Overview of different modified full-face snorkelling masks for intraoperative protection.

Acta Otorhinolaryngol Ital 2020 Oct 24;40(5):317-324. Epub 2020 Sep 24.

IRCCS Ospedale Policlinico San Martino, Unit of Otorhinolaryngology Head and Neck Surgery, Genoa, Italy.

Objective: The COVID-19 pandemic has caused significant impact on healthcare systems worldwide. The rate of infected healthcare workers is > 10% in Italy. Within this dramatic scenario, the development of new personal protective equipment (PPE) devices is mandatory. This study focuses on validation of modified full-face snorkel masks (MFFSM) as safe and protective equipment against SARS-CoV-2 infection during diagnostic and therapeutic procedures on the upper aerodigestive tract.

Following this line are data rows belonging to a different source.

-- ==== Sys2Proof/Laws/PerInstr.lean ====
section
/-! SUPPORT. Statements about every instruction as syntax, one lemma a constructor. -/

namespace Sys2Proof.Laws

theorem num_lt (o : Opnd) : o.num < 128 := by
  cases o <;> simp only [Opnd.num] <;> omega

/-- R58: an encoded instruction is one halfword with bit 15 clear, or two with the first one's bit 15 set; a step that no program
encodes has no word. -/
def EncodedSize.Statement (i : Instr) : Prop :=
  ∀ n w : Nat, encodeWord i = some (n, w) → (n = 32 ∧ 2 ^ 31 ≤ w ∧ w < 2 ^ 32) ∨ (n = 16 ∧ w < 2 ^ 15)

theorem EncodedSize.br (p : BitVec 3) (n : BitVec 1) (o : BitVec 19) : EncodedSize.Statement (Instr.br p n o) := by
  intro n w h; cases h
  have := p.isLt
  have := n.isLt
  have := o.isLt
  refine Or.inl ⟨rfl, ?_, ?_⟩ <;> unfold encBr <;> omega

theorem EncodedSize.loop (c : Opnd) (l : BitVec 16) : EncodedSize.Statement (Instr.loop c l) := by
  intro n w h; cases h
  have := num_lt c
  have := l.isLt
  refine Or.inl ⟨rfl, ?_, ?_⟩ <;> unfold encLoop <;> omega

theorem EncodedSize.loopi (n : BitVec 11) (l : BitVec 12) : EncodedSize.Statement (Instr.loopi n l) := by
  intro n w h; cases h
  have := n.isLt
  have := l.isLt
  refine Or.inl ⟨rfl, ?_, ?_⟩ <;> unfold encLoopi <;> omega

theorem EncodedSize.switch (a : Opnd) (b : Opnd) : EncodedSize.Statement (Instr.switch a b) := by
  intro n w h; cases h
  have := num_lt a
  have := num_lt b
  refine Or.inl ⟨rfl, ?_, ?_⟩ <;> unfold encSwitch <;> omega

theorem EncodedSize.pcmpEq (p : BitVec 3) (a : Opnd) (b : Opnd) : EncodedSize.Statement (Instr.pcmpEq p a b) := by
  intro n w h; cases h
  have := p.isLt
  have := num_lt a
  have := num_lt b
  refine Or.inl ⟨rfl, ?_, ?_⟩ <;> unfold encPcmpEq <;> omega

theorem EncodedSize.pcmpNe (p : BitVec 3) (a : Opnd) (b : Opnd) : EncodedSize.Statement (Instr.pcmpNe p a b) := by
  intro n w h; cases h
  have := p.isLt
  have := num_lt a
  have := num_lt b
  refine Or.inl ⟨rfl, ?_, ?_⟩ <;> unfold encPcmpNe <;> omega

theorem EncodedSize.pcmpLt (p : BitVec 3) (a : Opnd) (b : Opnd) : EncodedSize.Statement (Instr.pcmpLt p a b) := by
  intro n w h; cases h
  have := p.isLt
  have := num_lt a
  have := num_lt b
  refine Or.inl ⟨rfl, ?_, ?_⟩ <;> unfold encPcmpLt <;> omega

theorem EncodedSize.pcmpLtu (p : BitVec 3) (a : Opnd) (b : Opnd) : EncodedSize.Statement (Instr.pcmpLtu p a b) := by
  intro n w h; cases h
  have := p.isLt
  have := num_lt a
  have := num_lt b
  refine Or.inl ⟨rfl, ?_, ?_⟩ <;> unfold encPcmpLtu <;> omega

theorem EncodedSize.pfcmpEq (p : BitVec 3) (a : Opnd) (b : Opnd) : EncodedSize.Statement (Instr.pfcmpEq p a b) := by
  intro n w h; cases h
  have := p.isLt
  have := num_lt a
  have := num_lt b
  refine Or.inl ⟨rfl, ?_, ?_⟩ <;> unfold encPfcmpEq <;> omega

theorem EncodedSize.pfcmpLt (p : BitVec 3) (a : Opnd) (b : Opnd) : EncodedSize.Statement (Instr.pfcmpLt p a b) := by
  intro n w h; cases h
  have := p.isLt
  have := num_lt a
  have := num_lt b
  refine Or.inl ⟨rfl, ?_, ?_⟩ <;> unfold encPfcmpLt <;> omega

theorem EncodedSize.pfcmpLe (p : BitVec 3) (a : Opnd) (b : Opnd) : EncodedSize.Statement (Instr.pfcmpLe p a b) := by
  intro n w h; cases h
  have := p.isLt
  have := num_lt a
  have := num_lt b
  refine Or.inl ⟨rfl, ?_, ?_⟩ <;> unfold encPfcmpLe <;> omega

theorem EncodedSize.pfcmpUn (p : BitVec 3) (a : Opnd) (b : Opnd) : EncodedSize.Statement (Instr.pfcmpUn p a b) := by
  intro n w h; cases h
  have := p.isLt
  have := num_lt a
  have := num_lt b
  refine Or.inl ⟨rfl, ?_, ?_⟩ <;> unfold encPfcmpUn <;> omega

theorem EncodedSize.plog (d : BitVec 3) (a : BitVec 3) (b : BitVec 3) (t : BitVec 4) : EncodedSize.Statement (Instr.plog d a b t) := by
  intro n w h; cases h
  have := d.isLt
  have := a.isLt
  have := b.isLt
  have := t.isLt
  refine Or.inl ⟨rfl, ?_, ?_⟩ <;> unfold encPlog <;> omega

theorem EncodedSize.mcmpEq (d : BitVec 2) (a : Opnd) (b : Opnd) (q : BitVec 2) : EncodedSize.Statement (Instr.mcmpEq d a b q) := by
  intro n w h; cases h
  have := d.isLt
  have := num_lt a
  have := num_lt b
  have := q.isLt
  refine Or.inl ⟨rfl, ?_, ?_⟩ <;> unfold encMcmpEq <;> omega

theorem EncodedSize.mcmpNe (d : BitVec 2) (a : Opnd) (b : Opnd) (q : BitVec 2) : EncodedSize.Statement (Instr.mcmpNe d a b q) := by
  intro n w h; cases h
  have := d.isLt
  have := num_lt a
  have := num_lt b
  have := q.isLt
  refine Or.inl ⟨rfl, ?_, ?_⟩ <;> unfold encMcmpNe <;> omega

theorem EncodedSize.mcmpLt (d : BitVec 2) (a : Opnd) (b : Opnd) (q : BitVec 2) : EncodedSize.Statement (Instr.mcmpLt d a b q) := by
  intro n w h; cases h
  have := d.isLt
  have := num_lt a
  have := num_lt b
  have := q.isLt
  refine Or.inl ⟨rfl, ?_, ?_⟩ <;> unfold encMcmpLt <;> omega

theorem EncodedSize.mcmpLtu (d : BitVec 2) (a : Opnd) (b : Opnd) (q : BitVec 2) : EncodedSize.Statement (Instr.mcmpLtu d a b q) := by
  intro n w h; cases h
  have := d.isLt
  have := num_lt a
  have := num_lt b
  have := q.isLt
  refine Or.inl ⟨rfl, ?_, ?_⟩ <;> unfold encMcmpLtu <;> omega

theorem EncodedSize.mfcmpEq (d : BitVec 2) (a : Opnd) (b : Opnd) (q : BitVec 2) : EncodedSize.Statement (Instr.mfcmpEq d a b q) := by
  intro n w h; cases h
  have := d.isLt
  have := num_lt a
  have := num_lt b
  have := q.isLt
  refine Or.inl ⟨rfl, ?_, ?_⟩ <;> unfold encMfcmpEq <;> omega

theorem EncodedSize.mfcmpLt (d : BitVec 2) (a : Opnd) (b : Opnd) (q : BitVec 2) : EncodedSize.Statement (Instr.mfcmpLt d a b q) := by
  intro n w h; cases h
  have := d.isLt
  have := num_lt a
  have := num_lt b
  have := q.isLt
  refine Or.inl ⟨rfl, ?_, ?_⟩ <;> unfold encMfcmpLt <;> omega

theorem EncodedSize.mfcmpLe (d : BitVec 2) (a : Opnd) (b : Opnd) (q : BitVec 2) : EncodedSize.Statement (Instr.mfcmpLe d a b q) := by
  intro n w h; cases h
  have := d.isLt
  have := num_lt a
  have := num_lt b
  have := q.isLt
  refine Or.inl ⟨rfl, ?_, ?_⟩ <;> unfold encMfcmpLe <;> omega

theorem EncodedSize.mfcmpUn (d : BitVec 2) (a : Opnd) (b : Opnd) (q : BitVec 2) : EncodedSize.Statement (Instr.mfcmpUn d a b q) := by
  intro n w h; cases h
  have := d.isLt
  have := num_lt a
  have := num_lt b
  have := q.isLt
  refine Or.inl ⟨rfl, ?_, ?_⟩ <;> unfold encMfcmpUn <;> omega

theorem EncodedSize.mlog (d : BitVec 2) (a : BitVec 2) (b : BitVec 2) (t : BitVec 4) : EncodedSize.Statement (Instr.mlog d a b t) := by
  intro n w h; cases h
  have := d.isLt
  have := a.isLt
  have := b.isLt
  have := t.isLt
  refine Or.inl ⟨rfl, ?_, ?_⟩ <;> unfold encMlog <;> omega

Methods: Five different MFFSM were tested during otolaryngological surgery and in anaesthesia procedures. Data were collected through an online survey to assess the feedback of operators. pO and pCO monitoring values during procedures were recorded in selected cases.

Results: All five MFFSM tested were easy to use and gave all operators a sound "feeling" of protection. All clinicians involved had common agreement regarding safety and the user-friendly format.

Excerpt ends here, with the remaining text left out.